Developing a strategy to attract new customers and retaining existing clients is crucial to successful marketing. Maintaining a company blog is a great way to get your personal message out to many viewers. But a blog is a passive effort, meaning a user must navigate to it in order to get the message. Transforming a passive blog into a pro-active newsletter program is a logical ancillary step.

Build Awareness:
Publishing a newsletter gives you the opportunity to increase awareness and understanding of your company and its products and services. Customers and prospects may have a limited perspective of what your company can offer if they only view your advertisements or receive promotional email. Newsletter content builds a broader picture. To encourage readers to find out more, add a call-to-action to encourage action and include links to more detailed information on your website.
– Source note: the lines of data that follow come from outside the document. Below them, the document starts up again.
-- ==== Sys2Proof/Machine/Hk.lean ====
section
/-!
DEFINITION. Housekeeping: the bias DACs and their strobes, the dither generators, the monitor converters with urgent slots
and the result ring, the telemetry filters, the engine identification page, the OE bus and the OE rails
(10_engine_housekeeping.md R313 to R336).
-/

namespace Sys2Proof.Machine

open Sys2Proof

def State.setHk (s : State) (h : HkSt) : State := { s with hk := h }

/-! ### Bias outputs (R314 to R318) -/

/-- The strobe group registers of R316: TRIG_LINE and TRIG_EN of group `g`. -/
def State.strobeLine (s : State) (g : Nat) : Nat :=
  match g with
  | 0 => s.get HKD.HKD_SRC_TRIG_LINE0.f
  | 1 => s.get HKD.HKD_SRC_TRIG_LINE1.f
  | 2 => s.get HKD.HKD_SRC_TRIG_LINE2.f
  | _ => s.get HKD.HKD_SRC_TRIG_LINE3.f

def State.strobeTrigEn (s : State) (g : Nat) : Bool :=
  match g with
  | 0 => s.getB HKD.HKD_SRC_TRIG_EN0.f
  | 1 => s.getB HKD.HKD_SRC_TRIG_EN1.f
  | 2 => s.getB HKD.HKD_SRC_TRIG_EN2.f
  | _ => s.getB HKD.HKD_SRC_TRIG_EN3.f

/-- Pi in units of 2^-80. -/
def piFix : Nat := 3797952473636338580787993

/-- The Taylor series of the sine of `x`, in units of 2^-80: `t` is the term of order `2 k - 1`. -/
def sinFix (x2 t acc : Int) (k fuel : Nat) : Int :=
  match fuel with
  | 0 => acc
  | n + 1 => sinFix x2 (-(t * x2) / (2 ^ 80 : Nat) / ((2 * k) * (2 * k + 1) : Nat)) (acc + t) (k + 1) n

/-- Entry `i` of the quarter-wave table (R319): round(65535 sin(pi (2i + 1) / 4096)). -/
def quarterWave (i : Nat) : Int :=
  let x : Int := (piFix * (2 * i + 1) / 4096 : Nat)
  (2 * 65535 * sinFix (x * x / (2 ^ 80 : Nat)) x 0 1 13 + (2 ^ 80 : Nat)) / (2 ^ 81 : Nat)

/-- The sample of a phase accumulator (R319). -/
def sineSample (a : Nat) : Int :=
  let p := a / 4096 % 4096
  let i := p % 1024
  match p / 1024 with
  | 0 => quarterWave i
  | 1 => quarterWave (1023 - i)
  | 2 => -(quarterWave i)
  | _ => -(quarterWave (1023 - i))

/-- The contribution of generator `g`, in units of 1/16 code (R319). -/
def State.dither (s : State) (g : Nat) : Int :=
  s.getZ (HKD.SINE_AMP_OFFSET.f 0 g) +
    Int.tdiv ((s.get (HKD.SINE_AMP_AMPLITUDE.f 0 g) : Int) * sineSample (s.hk.acc.get 0 g)) 65536

/-- What the generators contribute to channel `c` by the registers of this moment (R320, R335). -/
def State.dithers (s : State) (c : Nat) : Int :=
  (List.range 4).foldl (fun (z : Int) g => if s.get (HKD.SINE_TGT_TARGET.f 0 g) = c then z + s.dither g else z) 0

/-- The code that channel `c` drives while it is not clamped: its dither is that of the last update (R320). -/
def State.outCode (s : State) (c : Nat) : Nat :=
  (clampInt 0 4095 (roundDiv (16 * (s.get (HKD.HKD_STAT_ACTIVE.f 0 c) : Int) + s.hk.dith.get 0 c) 16)).toNat

/-- OUT of an unclamped channel follows (R320); a clamp leaves the field. -/
def State.driveOut (s : State) (c : Nat) : State :=
  if s.getB (HKD.HKD_STAT_CLAMPED.f 0 c) then s else s.put (HKD.HKD_STAT_OUT.f 0 c) (s.outCode c)

/-- V_LO and V_HI of a span, in mV (R314). -/
def spanLimits (span : Nat) : Int × Int :=
  match span with
  | 1 => (0, 3600)
  | 2 => (-1800, 1800)
  | _ => (0, 1800)

/-- The voltage of ball HKD_OUT[c] in units of 1/4,096 mV: that of the code driven in the channel's span, and 0 V while the channel is clamped
(R314, R317). -/
def State.hkdOut (s : State) (c : Nat) : Int :=
  let v := spanLimits (s.get (HKD.HKD_CFG_SPAN.f 0 c))
  if s.getB (HKD.HKD_STAT_CLAMPED.f 0 c) then 0
  else 4096 * v.1 + (v.2 - v.1) * (s.get (HKD.HKD_STAT_OUT.f 0 c) : Int)

/-- Every OE rail whose enable bit is 1 shows power-good. -/
def State.oeRailsGood (s : State) : Bool :=
  (!s.getB OE.OE_CTL_EN_3V3.f || s.getB OE.OE_STAT_PG_3V3.f) && (!s.getB OE.OE_CTL_EN_1V8.f || s.getB OE.OE_STAT_PG_1V8.f)

/-- A strobe of channel `c`'s group reaches it: the active code takes the holding code, and the clamp ends if nothing else
holds it (R316, R317): no rail lost and not good since, and every enabled rail good (R318) (DEDUCED, log 40). -/
def State.strobeChannel (s : State) (c : Nat) : State :=
  let s := s.put (HKD.HKD_STAT_ACTIVE.f 0 c) (s.get (HKD.HKD_CFG_CODE.f 0 c))
  if s.getB (HKD.HKD_STAT_SPAN_HOLD.f 0 c) then s.raise 318
  else if s.getB (HKD.HKD_CFG_ENABLE.f 0 c) = true ∧ s.hk.lost = [] ∧ s.oeRailsGood = true then
    (s.put (HKD.HKD_STAT_CLAMPED.f 0 c) 0).driveOut c
  else s

/-- The groups of a mask are strobed. -/
def State.strobeGroups (s : State) (mask : Nat) : State :=
  s.each (List.range 16) (fun s c => if bitAt mask (s.get (HKD.HKD_CFG_GROUP.f 0 c)) then s.strobeChannel c else s)

/-- The groups of a mask are strobed by the schedule or a trigger line in this CCLK: strobes of one group in one CCLK are a single one
(R316). -/
def State.strobeOnce (s : State) (mask : Nat) : State :=
  let done := if s.hk.strobeTick = s.time.tick then s.hk.strobed else 0
  (s.setHk { s.hk with strobed := done ||| mask, strobeTick := s.time.tick }).strobeGroups (mask &&& (15 ^^^ (done &&& 15)))

/-- SPAN of channel `c` written with an allowed value: a change clamps the channel for 8 µs (R317); `own` marks the
device's own writes (R318). -/
def State.setSpan (s : State) (c v : Nat) (own : Bool) : State :=
  let v := if v = 3 then 0 else v
  if s.get (HKD.HKD_CFG_SPAN.f 0 c) = v then s
  else
    let s := ((s.put (HKD.HKD_CFG_SPAN.f 0 c) v).put (HKD.HKD_STAT_CLAMPED.f 0 c) 1).put (HKD.HKD_STAT_SPAN_HOLD.f 0 c) 1
    s.setHk { s.hk with ownHold := if own then c :: s.hk.ownHold.erase c else s.hk.ownHold.erase c }

/-- ENABLE of channel `c` written: 0 clamps it (R317). -/
def State.setHkdEnable (s : State) (c : Nat) (on : Bool) : State :=
  (s.putB (HKD.HKD_CFG_ENABLE.f 0 c) on).onlyIf (!on) (fun s => s.put (HKD.HKD_STAT_CLAMPED.f 0 c) 1)

/-- STROBE: each bit that is 1 strobes its group. -/
def strobeEffect (groups : BitVec 4) (s : State) : State := if s.d0Up then s.strobeGroups groups.toNat else s

def execStrobe (groups : BitVec 4) (s : State) : Host.Outcome State Fault Refusal := .next (strobeEffect groups s)

/-- SPAN_WRITE: a host write of SPAN. -/
def spanWriteEffect (ch : Fin 16) (span : BitVec 2) (s : State) : State :=
  if s.d0Up then s.setSpan ch span.toNat false else s

def execSpanWrite (ch : Fin 16) (span : BitVec 2) (s : State) : Host.Outcome State Fault Refusal :=
  .next (spanWriteEffect ch span s)

/-- The span hold of channel `c` ends. -/
def State.endHold (s : State) (c : Nat) : State :=
  (s.setHk { s.hk with ownHold := s.hk.ownHold.erase c }).put (HKD.HKD_STAT_SPAN_HOLD.f 0 c) 0

/-- SPAN_HOLD_END: 8 µs have passed; the channel stays clamped until its next strobe (R317). -/
def spanHoldEndEffect (ch : Fin 16) (s : State) : State := if s.d0Up then s.endHold ch else s

def execSpanHoldEnd (ch : Fin 16) (s : State) : Host.Outcome State Fault Refusal := .next (spanHoldEndEffect ch s)

/-- BIAS_STROBE: the device's own strobe of every group (R318), 8 µs or more after its own span changes. -/
def biasStrobeEffect (s : State) : State :=
  if s.d0Up = true ∧ s.loader.coreEntry.isSome = true ∧ 0 < s.hk.bias then
    let s := s.setHk { s.hk with bias := s.hk.bias - 1 }
    (s.each s.hk.ownHold (fun s c => s.endHold c)).strobeGroups 15
  else s

def execBiasStrobe (s : State) : Host.Outcome State Fault Refusal := .next (biasStrobeEffect s)

/-! ### Dither (R319, R320) -/

def State.setAcc (s : State) (g a : Nat) : State := s.setHk { s.hk with acc := s.hk.acc.set 0 g (a % 2 ^ 24) }

/-- DITHER_UPDATE: each accumulator advances and each unclamped channel drives its code. -/
def ditherUpdateEffect (s : State) : State :=
  if s.cclkRuns then
    let s := s.each (List.range 4) (fun s g => s.setAcc g (s.hk.acc.get 0 g + s.get (HKD.SINE_INC_PHASE_INC.f 0 g)))
    s.each (List.range 16) (fun s c => (s.setHk { s.hk with dith := s.hk.dith.set 0 c (s.dithers c) }).driveOut c)
  else s

def execDitherUpdate (s : State) : Host.Outcome State Fault Refusal := .next (ditherUpdateEffect s)

/-- The generators of a mask restart. -/
def State.restartSines (s : State) (mask : Nat) : State :=
  s.each (List.range 4) (fun s g => if bitAt mask g then s.setAcc g 0 else s)

def syncEffect (gens : BitVec 4) (s : State) : State := if s.d0Up then s.restartSines gens.toNat else s

def execSync (gens : BitVec 4) (s : State) : Host.Outcome State Fault Refusal := .next (syncEffect gens s)

/-- TARGET of generator `g` written: 16 to 254 are stored as 0xFF, and the accumulator is set to 0. -/
def State.setTarget (s : State) (g v : Nat) : State :=
  (s.put (HKD.SINE_TGT_TARGET.f 0 g) (if v < 16 then v else 0xFF)).setAcc g 0

def targetWriteEffect (gen : Fin 4) (target : Byte) (s : State) : State :=
  if s.d0Up then s.setTarget gen target.toNat else s

def execTargetWrite (gen : Fin 4) (target : Byte) (s : State) : Host.Outcome State Fault Refusal :=
  .next (targetWriteEffect gen target s)

/-! ### Monitor converters (R321 to R326) -/

def State.hka (s : State) (a : Nat) : HkaSt := s.hk.hka.get .fresh a
def State.setHka (s : State) (a : Nat) (x : HkaSt) : State := s.setHk { s.hk with hka := s.hk.hka.set .fresh a x }

def State.hkaRunning (s : State) (a : Nat) : Bool := s.getB (HKA.HKA_STAT_RUNNING.f a)

/-- The lowest pending urgent slot of converter `a` (R323). -/
def State.urgentOf (s : State) (a : Nat) : Option Nat :=
  (List.range 4).find? (fun i => s.getB (HKA.URG_CFG_PENDING.f 0 i) && decide (s.get (HKA.URG_CFG_HKA.f 0 i) = a))

/-- Converter `a` starts entry `e`, which it reads now (R322). -/
def State.startEntry (s : State) (a e : Nat) : State :=
  let w := s.get (HKA.SEQ_ENTRY.f a e)
  let s := (s.put (HKA.HKA_STAT_ENTRY.f a) e).put (HKA.HKA_STAT_LEFT.f a) (bitField w 8 8 + 1)
  s.setHka a { s.hka a with phase := .conv, word := w }

/-- The loop starts at entry 0: a change of LP takes effect (R326). -/
def State.startLoop (s : State) (a : Nat) : State :=
  (s.put (HKA.HKA_STAT_LP_ACTIVE.f a) (s.get (HKA.HKA_CTL_LP.f a))).startEntry a 0

/-- The delay of the entry under way has ended, or it has none: the reference conversion is due after an entry with END or
entry 63, and the next entry starts otherwise (R322). -/
def State.endEntry (s : State) (a : Nat) : State :=
  let x := s.hka a
  let e := s.get (HKA.HKA_STAT_ENTRY.f a)
  if bitAt x.word 31 = true ∨ e = 63 then s.setHka a { x with phase := .ref } else s.startEntry a (e + 1)

/-- The conversion that converter `a` performs next, by precedence: urgent slots, then the sequence; none in a delay or when
stopped (R322, R323, R326). -/
def State.nextConv (s : State) (a : Nat) : Option HkaConv :=
  match s.urgentOf a with
  | some i => some (.urg i)
  | none =>
    if s.hkaRunning a = false ∨ (s.hka a).stop = true then none
    else match (s.hka a).phase with
      | .conv => some .seq
      | .delay => none
      | .ref => some .ref

/-- Converter `a` runs from entry 0 (R326). -/
def State.hkaStart (s : State) (a : Nat) : State := (s.put (HKA.HKA_STAT_RUNNING.f a) 1).startLoop a

/-- Converter `a` stops, and starts again if RUN was set meanwhile (R326). -/
def State.hkaStops (s : State) (a : Nat) : State :=
  let again := (s.hka a).again
  let s := (s.setHka a { s.hka a with stop := false, again := false }).put (HKA.HKA_STAT_RUNNING.f a) 0
  s.onlyIf again (fun s => s.hkaStart a)

/-- The count of 250 ns units at the present tick: 41 + 129/256 CCLK to the 25 ns tick of R313 (log 8). -/
def State.hkUnits (s : State) : Nat := s.time.tick * 128 / 53125

/-- The next conversion of `a` begins; a converter due to stop with no urgent conversion left stops. -/
def State.beginConv (s : State) (a : Nat) : State :=
  let s := s.onlyIf ((s.hka a).stop && (s.urgentOf a).isNone) (fun s => s.hkaStops a)
  s.setHka a { s.hka a with conv := s.nextConv a, began := s.hkUnits }

/-- The units that a conversion of converter `a` lasts (R322). -/
def State.convUnits (s : State) (a : Nat) : Nat := if s.getB (HKA.HKA_STAT_LP_ACTIVE.f a) then 16 else 1

/-- Unread entries of the result ring (R325). -/
def State.ringUnread (s : State) : Nat := (s.get HKA.RING_WR_WR_IDX.f + 4096 - s.get HKA.RING_RD_RD_IDX.f) % 4096

/-- A result written into the ring: the oldest entry is dropped when 4,096 would be unread (R325). -/
def State.ringWrite (s : State) (w : Nat) : State :=
  let before := s.ringUnread
  let i := s.get HKA.RING_WR_WR_IDX.f
  let s := (s.setHk { s.hk with ring := s.hk.ring.set 0 i w }).put HKA.RING_WR_WR_IDX.f ((i + 1) % 4096)
  let s := s.onlyIf (decide (before = 4095)) (fun s =>
    ((s.setHk { s.hk with dropped := some (s.get HKA.RING_RD_RD_IDX.f, s.hkUnits) }).addTo HKA.RING_RD_RD_IDX.f 1).raise 326)
  let wm := s.get HKA.RING_WM_WM.f
  s.onlyIf (decide (before < wm) && decide (wm ≤ s.ringUnread)) (fun s => s.raise 327)

/-- A sample offered to telemetry channel `k` while the engine runs: its queue of 4 takes it or its OVF bit is set
(R327, R328; log 28). -/
def State.offerSample (s : State) (k a input code : Nat) : State :=
  let conv := s.get (FILT.FILT_CFG_CONV.f 0 k)
  if s.hk.filtOn = true ∧ s.get (FILT.FILT_CFG_INPUT.f 0 k) = input ∧ (conv = 0 ∨ conv = a + 1) then
    let q := s.hk.fq.get [] k
    if q.length < 4 then s.setHk { s.hk with fq := s.hk.fq.set [] k (q ++ [code]) }
    else
      let f := if k < 32 then FILT.FILT_OVF_LO_OVF.f else FILT.FILT_OVF_HI_OVF.f
      (s.noteEvent 329).put f (putBit (s.get f) (k % 32) true)
  else s

/-- The other converter is still to deliver a reference result in the unit in which converter `a`'s, begun in unit `began`, ends (R335). -/
def State.refToCome (s : State) (a began : Nat) : Bool :=
  let b := 1 - a
  decide ((s.hka b).conv = some .ref) && decide ((s.hka b).began + s.convUnits b = began + s.convUnits a)

/-- A reference result of converter `a`: kept, marked valid and compared (R324), once after both where the two end in one unit (R335). -/
def State.refResult (s : State) (a code : Nat) : State :=
  let s := if a = 0 then (s.put HKA.REF_STAT_REF0.f code).put HKA.REF_STAT_REF0_VALID.f 1
    else (s.put HKA.REF_STAT_REF1.f code).put HKA.REF_STAT_REF1_VALID.f 1
  let x := s.get HKA.REF_STAT_REF0.f
  let y := s.get HKA.REF_STAT_REF1.f
  s.onlyIf (!s.refToCome a (s.hka a).began && s.getB HKA.REF_STAT_REF0_VALID.f && s.getB HKA.REF_STAT_REF1_VALID.f &&
    decide (s.get HKA.REF_CFG_REF_TOL.f < max x y - min x y)) (fun s => s.raise 325)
Demonstrate your Expertise:
A newsletter can demonstrate your expertise and build confidence in your company as a potential supplier. Marketing consultancy PR20/20 notes that newsletter content that provides valuable information to customers and prospects helps to establish a company as an industry leader. To establish leadership, include articles that cover important issues in your market sector or share information on industry research. Provide details of any conferences where your company is making a presentation.

Promote your Business or Organization:
You can use newsletters to promote products and services or launch new products. Including information on special offers helps reinforce the effect of your advertising and promotional campaigns. Running special offers exclusive to readers enhances the value to the newsletter. You can integrate newsletter content with other elements of a new product launch by including announcements and articles related to the product.

Connect with Your Clients and Prospects:
Issuing newsletters at regular intervals – weekly, monthly or quarterly – helps you maintain contact with customers and prospects between purchases or sales calls. If you face a decision-making process that is long and complex, for example, you can use newsletters to communicate with all decision makers throughout the process. If customers buy your products or services infrequently, you can maintain contact between purchases so you build a strong relationship before the next sales opportunity.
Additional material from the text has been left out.